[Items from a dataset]

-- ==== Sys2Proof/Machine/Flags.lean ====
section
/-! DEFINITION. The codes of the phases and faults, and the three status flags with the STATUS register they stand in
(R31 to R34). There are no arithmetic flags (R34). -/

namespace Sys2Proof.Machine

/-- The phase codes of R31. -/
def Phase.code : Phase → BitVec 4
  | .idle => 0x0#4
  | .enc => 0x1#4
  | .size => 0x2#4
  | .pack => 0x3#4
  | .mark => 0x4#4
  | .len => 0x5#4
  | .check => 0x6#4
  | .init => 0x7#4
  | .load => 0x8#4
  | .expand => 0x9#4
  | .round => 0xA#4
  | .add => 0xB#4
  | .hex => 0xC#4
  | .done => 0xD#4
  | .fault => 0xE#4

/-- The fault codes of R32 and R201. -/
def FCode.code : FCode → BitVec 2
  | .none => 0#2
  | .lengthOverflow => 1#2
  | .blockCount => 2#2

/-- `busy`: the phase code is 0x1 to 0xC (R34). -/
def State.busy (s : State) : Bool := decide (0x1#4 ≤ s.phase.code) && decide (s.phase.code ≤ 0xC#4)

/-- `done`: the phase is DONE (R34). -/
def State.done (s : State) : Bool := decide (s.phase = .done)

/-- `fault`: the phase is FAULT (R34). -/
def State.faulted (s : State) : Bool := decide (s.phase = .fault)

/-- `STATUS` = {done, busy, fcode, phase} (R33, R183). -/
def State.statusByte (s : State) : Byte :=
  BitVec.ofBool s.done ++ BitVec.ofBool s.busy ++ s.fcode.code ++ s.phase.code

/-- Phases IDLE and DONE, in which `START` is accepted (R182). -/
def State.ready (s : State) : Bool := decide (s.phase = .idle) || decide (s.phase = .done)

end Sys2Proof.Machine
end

...

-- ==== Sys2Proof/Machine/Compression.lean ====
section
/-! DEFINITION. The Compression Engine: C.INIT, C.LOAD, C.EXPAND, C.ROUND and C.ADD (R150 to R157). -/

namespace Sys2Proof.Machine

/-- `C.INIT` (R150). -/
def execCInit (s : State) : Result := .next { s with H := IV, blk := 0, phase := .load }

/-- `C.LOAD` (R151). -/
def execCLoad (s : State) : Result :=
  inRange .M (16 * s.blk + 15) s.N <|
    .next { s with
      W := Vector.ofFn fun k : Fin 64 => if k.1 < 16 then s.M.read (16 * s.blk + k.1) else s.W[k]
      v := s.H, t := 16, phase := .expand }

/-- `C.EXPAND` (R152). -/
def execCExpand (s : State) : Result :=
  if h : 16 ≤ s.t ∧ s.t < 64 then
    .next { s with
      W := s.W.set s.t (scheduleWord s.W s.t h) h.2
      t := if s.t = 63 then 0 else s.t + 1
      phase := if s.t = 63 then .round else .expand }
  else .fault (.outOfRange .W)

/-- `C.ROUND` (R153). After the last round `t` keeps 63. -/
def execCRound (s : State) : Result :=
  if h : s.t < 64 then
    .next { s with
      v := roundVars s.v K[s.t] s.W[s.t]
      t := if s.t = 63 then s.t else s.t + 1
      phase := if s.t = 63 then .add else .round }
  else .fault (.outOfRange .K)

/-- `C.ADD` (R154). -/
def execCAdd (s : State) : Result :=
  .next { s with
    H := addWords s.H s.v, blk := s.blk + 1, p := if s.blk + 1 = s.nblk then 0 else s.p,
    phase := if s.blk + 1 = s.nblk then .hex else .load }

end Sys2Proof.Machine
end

* * *

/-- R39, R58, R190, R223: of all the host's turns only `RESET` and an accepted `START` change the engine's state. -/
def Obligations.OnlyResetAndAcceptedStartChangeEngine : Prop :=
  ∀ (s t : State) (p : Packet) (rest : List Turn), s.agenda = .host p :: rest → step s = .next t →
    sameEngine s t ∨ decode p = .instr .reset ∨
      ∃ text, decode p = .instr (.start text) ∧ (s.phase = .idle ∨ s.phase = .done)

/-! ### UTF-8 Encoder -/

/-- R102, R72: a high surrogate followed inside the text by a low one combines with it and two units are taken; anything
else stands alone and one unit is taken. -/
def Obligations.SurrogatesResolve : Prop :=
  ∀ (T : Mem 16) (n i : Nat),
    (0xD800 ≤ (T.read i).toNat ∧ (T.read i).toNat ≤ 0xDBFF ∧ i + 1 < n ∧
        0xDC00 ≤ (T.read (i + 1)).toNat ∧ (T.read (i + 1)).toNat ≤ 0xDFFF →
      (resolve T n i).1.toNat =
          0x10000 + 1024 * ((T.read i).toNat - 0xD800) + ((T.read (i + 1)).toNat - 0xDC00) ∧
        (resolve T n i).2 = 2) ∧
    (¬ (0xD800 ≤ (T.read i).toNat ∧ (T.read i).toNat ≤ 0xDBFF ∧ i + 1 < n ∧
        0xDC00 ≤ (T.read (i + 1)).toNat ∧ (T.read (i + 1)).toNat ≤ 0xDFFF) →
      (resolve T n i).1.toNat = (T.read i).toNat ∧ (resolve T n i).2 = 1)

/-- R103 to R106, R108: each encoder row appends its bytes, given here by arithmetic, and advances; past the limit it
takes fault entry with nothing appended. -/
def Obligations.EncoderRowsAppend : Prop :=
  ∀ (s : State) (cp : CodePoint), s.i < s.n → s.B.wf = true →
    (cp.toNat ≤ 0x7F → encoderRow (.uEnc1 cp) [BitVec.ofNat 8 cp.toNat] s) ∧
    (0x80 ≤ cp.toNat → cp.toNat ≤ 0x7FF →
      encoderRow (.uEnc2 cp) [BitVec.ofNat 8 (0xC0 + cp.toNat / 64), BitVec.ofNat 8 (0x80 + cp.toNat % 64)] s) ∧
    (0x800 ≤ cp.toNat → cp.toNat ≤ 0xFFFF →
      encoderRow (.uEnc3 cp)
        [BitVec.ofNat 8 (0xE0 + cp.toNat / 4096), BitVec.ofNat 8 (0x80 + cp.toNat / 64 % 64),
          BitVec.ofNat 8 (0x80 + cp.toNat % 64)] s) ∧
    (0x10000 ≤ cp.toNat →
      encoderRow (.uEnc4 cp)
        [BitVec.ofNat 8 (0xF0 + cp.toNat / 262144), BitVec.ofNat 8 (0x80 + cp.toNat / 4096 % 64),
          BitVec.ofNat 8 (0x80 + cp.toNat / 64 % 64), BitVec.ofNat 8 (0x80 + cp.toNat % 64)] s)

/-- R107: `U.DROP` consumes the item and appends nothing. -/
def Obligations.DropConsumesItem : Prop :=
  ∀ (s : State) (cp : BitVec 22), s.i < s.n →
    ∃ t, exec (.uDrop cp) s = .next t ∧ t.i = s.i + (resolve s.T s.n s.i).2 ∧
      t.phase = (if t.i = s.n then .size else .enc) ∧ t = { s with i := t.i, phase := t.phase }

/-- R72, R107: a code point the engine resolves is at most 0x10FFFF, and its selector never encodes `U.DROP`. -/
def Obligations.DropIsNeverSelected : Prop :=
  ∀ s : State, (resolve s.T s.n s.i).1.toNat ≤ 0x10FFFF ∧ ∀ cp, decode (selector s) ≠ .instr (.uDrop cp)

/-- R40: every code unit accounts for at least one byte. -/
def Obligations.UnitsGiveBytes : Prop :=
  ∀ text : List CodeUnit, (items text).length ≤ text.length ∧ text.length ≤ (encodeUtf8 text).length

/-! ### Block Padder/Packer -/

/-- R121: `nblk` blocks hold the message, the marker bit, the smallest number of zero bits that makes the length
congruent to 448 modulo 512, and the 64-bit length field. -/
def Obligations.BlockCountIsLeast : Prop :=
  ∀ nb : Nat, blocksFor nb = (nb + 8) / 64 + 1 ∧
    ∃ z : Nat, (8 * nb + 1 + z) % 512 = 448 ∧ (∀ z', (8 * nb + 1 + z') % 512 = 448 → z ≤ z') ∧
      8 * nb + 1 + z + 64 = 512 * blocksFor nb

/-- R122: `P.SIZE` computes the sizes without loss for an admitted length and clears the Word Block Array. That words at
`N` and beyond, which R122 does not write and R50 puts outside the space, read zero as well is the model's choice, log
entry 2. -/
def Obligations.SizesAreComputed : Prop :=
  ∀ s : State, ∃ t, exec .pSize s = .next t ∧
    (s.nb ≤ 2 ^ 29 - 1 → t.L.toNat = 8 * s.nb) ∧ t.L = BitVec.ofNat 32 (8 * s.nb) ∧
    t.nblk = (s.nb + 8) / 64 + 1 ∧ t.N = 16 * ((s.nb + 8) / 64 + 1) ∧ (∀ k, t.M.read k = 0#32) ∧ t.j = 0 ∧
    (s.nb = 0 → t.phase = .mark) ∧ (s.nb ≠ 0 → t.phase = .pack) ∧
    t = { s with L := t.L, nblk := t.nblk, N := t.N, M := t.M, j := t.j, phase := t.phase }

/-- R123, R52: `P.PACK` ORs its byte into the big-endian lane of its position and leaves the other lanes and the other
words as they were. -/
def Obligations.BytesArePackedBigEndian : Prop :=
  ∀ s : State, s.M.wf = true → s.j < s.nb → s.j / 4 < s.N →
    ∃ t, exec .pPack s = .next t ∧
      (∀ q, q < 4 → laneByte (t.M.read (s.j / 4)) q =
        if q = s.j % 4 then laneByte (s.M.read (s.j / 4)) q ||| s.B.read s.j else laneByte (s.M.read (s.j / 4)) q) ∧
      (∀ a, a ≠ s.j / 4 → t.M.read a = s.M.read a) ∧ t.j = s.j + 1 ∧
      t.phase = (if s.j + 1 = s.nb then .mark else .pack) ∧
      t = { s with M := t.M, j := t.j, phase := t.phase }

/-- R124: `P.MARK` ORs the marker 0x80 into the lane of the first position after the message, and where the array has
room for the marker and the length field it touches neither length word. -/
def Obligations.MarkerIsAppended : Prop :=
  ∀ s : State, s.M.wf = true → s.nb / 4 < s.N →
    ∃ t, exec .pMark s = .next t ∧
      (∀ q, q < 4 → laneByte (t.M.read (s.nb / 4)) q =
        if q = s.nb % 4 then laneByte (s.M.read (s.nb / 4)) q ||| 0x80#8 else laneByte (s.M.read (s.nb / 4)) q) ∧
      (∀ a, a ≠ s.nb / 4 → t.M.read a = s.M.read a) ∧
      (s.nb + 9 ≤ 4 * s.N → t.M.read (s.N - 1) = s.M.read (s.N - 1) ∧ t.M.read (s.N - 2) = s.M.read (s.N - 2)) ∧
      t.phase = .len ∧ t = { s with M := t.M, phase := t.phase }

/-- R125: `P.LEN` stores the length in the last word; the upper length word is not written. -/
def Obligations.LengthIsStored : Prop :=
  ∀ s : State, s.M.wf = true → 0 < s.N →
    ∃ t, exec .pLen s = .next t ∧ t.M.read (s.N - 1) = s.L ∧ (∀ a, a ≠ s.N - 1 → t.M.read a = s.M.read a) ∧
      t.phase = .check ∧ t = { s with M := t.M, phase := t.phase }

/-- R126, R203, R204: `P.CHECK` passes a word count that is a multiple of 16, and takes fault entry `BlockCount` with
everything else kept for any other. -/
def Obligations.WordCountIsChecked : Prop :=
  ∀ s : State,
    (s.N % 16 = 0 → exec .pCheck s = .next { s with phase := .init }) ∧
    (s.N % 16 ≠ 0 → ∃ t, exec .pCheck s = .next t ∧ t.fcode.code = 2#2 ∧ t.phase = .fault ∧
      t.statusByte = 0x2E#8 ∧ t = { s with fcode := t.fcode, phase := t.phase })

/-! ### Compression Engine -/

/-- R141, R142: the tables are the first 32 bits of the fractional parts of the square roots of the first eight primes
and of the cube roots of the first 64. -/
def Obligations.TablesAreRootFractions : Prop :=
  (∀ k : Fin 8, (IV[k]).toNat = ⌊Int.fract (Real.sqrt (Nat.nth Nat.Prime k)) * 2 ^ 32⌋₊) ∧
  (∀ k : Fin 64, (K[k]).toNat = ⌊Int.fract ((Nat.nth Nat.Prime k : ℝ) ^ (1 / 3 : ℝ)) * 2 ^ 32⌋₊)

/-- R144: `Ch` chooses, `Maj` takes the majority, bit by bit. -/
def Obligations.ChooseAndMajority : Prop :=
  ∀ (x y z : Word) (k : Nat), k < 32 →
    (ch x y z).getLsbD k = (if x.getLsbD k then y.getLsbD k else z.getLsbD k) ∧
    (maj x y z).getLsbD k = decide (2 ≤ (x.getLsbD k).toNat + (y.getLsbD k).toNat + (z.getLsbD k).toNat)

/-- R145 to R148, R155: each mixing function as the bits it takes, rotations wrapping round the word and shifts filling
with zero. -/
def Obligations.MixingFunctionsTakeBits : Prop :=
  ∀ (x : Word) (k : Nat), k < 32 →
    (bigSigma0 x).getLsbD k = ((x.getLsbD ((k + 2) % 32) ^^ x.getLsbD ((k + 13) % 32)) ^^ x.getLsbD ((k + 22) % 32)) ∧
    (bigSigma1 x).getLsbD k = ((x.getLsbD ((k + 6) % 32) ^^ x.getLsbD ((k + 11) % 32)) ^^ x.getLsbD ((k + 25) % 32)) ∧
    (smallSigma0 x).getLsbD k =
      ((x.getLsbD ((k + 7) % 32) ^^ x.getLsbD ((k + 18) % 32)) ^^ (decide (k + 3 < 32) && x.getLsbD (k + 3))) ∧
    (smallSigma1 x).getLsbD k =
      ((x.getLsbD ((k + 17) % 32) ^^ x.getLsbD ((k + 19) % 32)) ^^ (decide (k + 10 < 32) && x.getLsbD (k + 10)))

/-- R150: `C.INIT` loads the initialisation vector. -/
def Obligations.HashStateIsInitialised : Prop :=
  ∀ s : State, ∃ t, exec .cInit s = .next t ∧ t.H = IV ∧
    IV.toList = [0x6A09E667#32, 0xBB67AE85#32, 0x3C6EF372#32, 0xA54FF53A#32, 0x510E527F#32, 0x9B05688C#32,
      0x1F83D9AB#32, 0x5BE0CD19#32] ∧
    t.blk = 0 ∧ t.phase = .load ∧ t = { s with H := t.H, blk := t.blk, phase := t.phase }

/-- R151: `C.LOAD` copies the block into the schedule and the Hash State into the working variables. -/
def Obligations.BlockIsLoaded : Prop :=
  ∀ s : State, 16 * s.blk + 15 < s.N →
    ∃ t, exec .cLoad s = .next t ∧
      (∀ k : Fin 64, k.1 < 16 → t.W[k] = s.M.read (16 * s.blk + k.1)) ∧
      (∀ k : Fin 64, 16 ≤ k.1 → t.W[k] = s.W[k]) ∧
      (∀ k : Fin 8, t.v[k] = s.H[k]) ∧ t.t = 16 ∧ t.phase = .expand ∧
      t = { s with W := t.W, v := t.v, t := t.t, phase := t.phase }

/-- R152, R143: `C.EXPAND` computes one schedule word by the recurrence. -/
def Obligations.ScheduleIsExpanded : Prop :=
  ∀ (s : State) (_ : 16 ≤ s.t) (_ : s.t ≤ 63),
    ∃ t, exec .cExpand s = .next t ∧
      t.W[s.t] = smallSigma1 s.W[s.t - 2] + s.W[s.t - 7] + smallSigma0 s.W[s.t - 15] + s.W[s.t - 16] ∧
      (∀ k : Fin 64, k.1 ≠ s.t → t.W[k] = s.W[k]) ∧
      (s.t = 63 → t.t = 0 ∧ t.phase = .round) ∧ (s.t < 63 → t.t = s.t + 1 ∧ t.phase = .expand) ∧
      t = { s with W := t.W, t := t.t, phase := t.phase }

* **Task directions**
Print exactly the lines above from the one with "codes of R31. -/" to the one with "def FCode.code : FCode → BitVec 2", including both.

* **Solution for this exercise**
/-- The phase codes of R31. -/
def Phase.code : Phase → BitVec 4
  | .idle => 0x0#4
  | .enc => 0x1#4
  | .size => 0x2#4
  | .pack => 0x3#4
  | .mark => 0x4#4
  | .len => 0x5#4
  | .check => 0x6#4
  | .init => 0x7#4
  | .load => 0x8#4
  | .expand => 0x9#4
  | .round => 0xA#4
  | .add => 0xB#4
  | .hex => 0xC#4
  | .done => 0xD#4
  | .fault => 0xE#4

/-- The fault codes of R32 and R201. -/
def FCode.code : FCode → BitVec 2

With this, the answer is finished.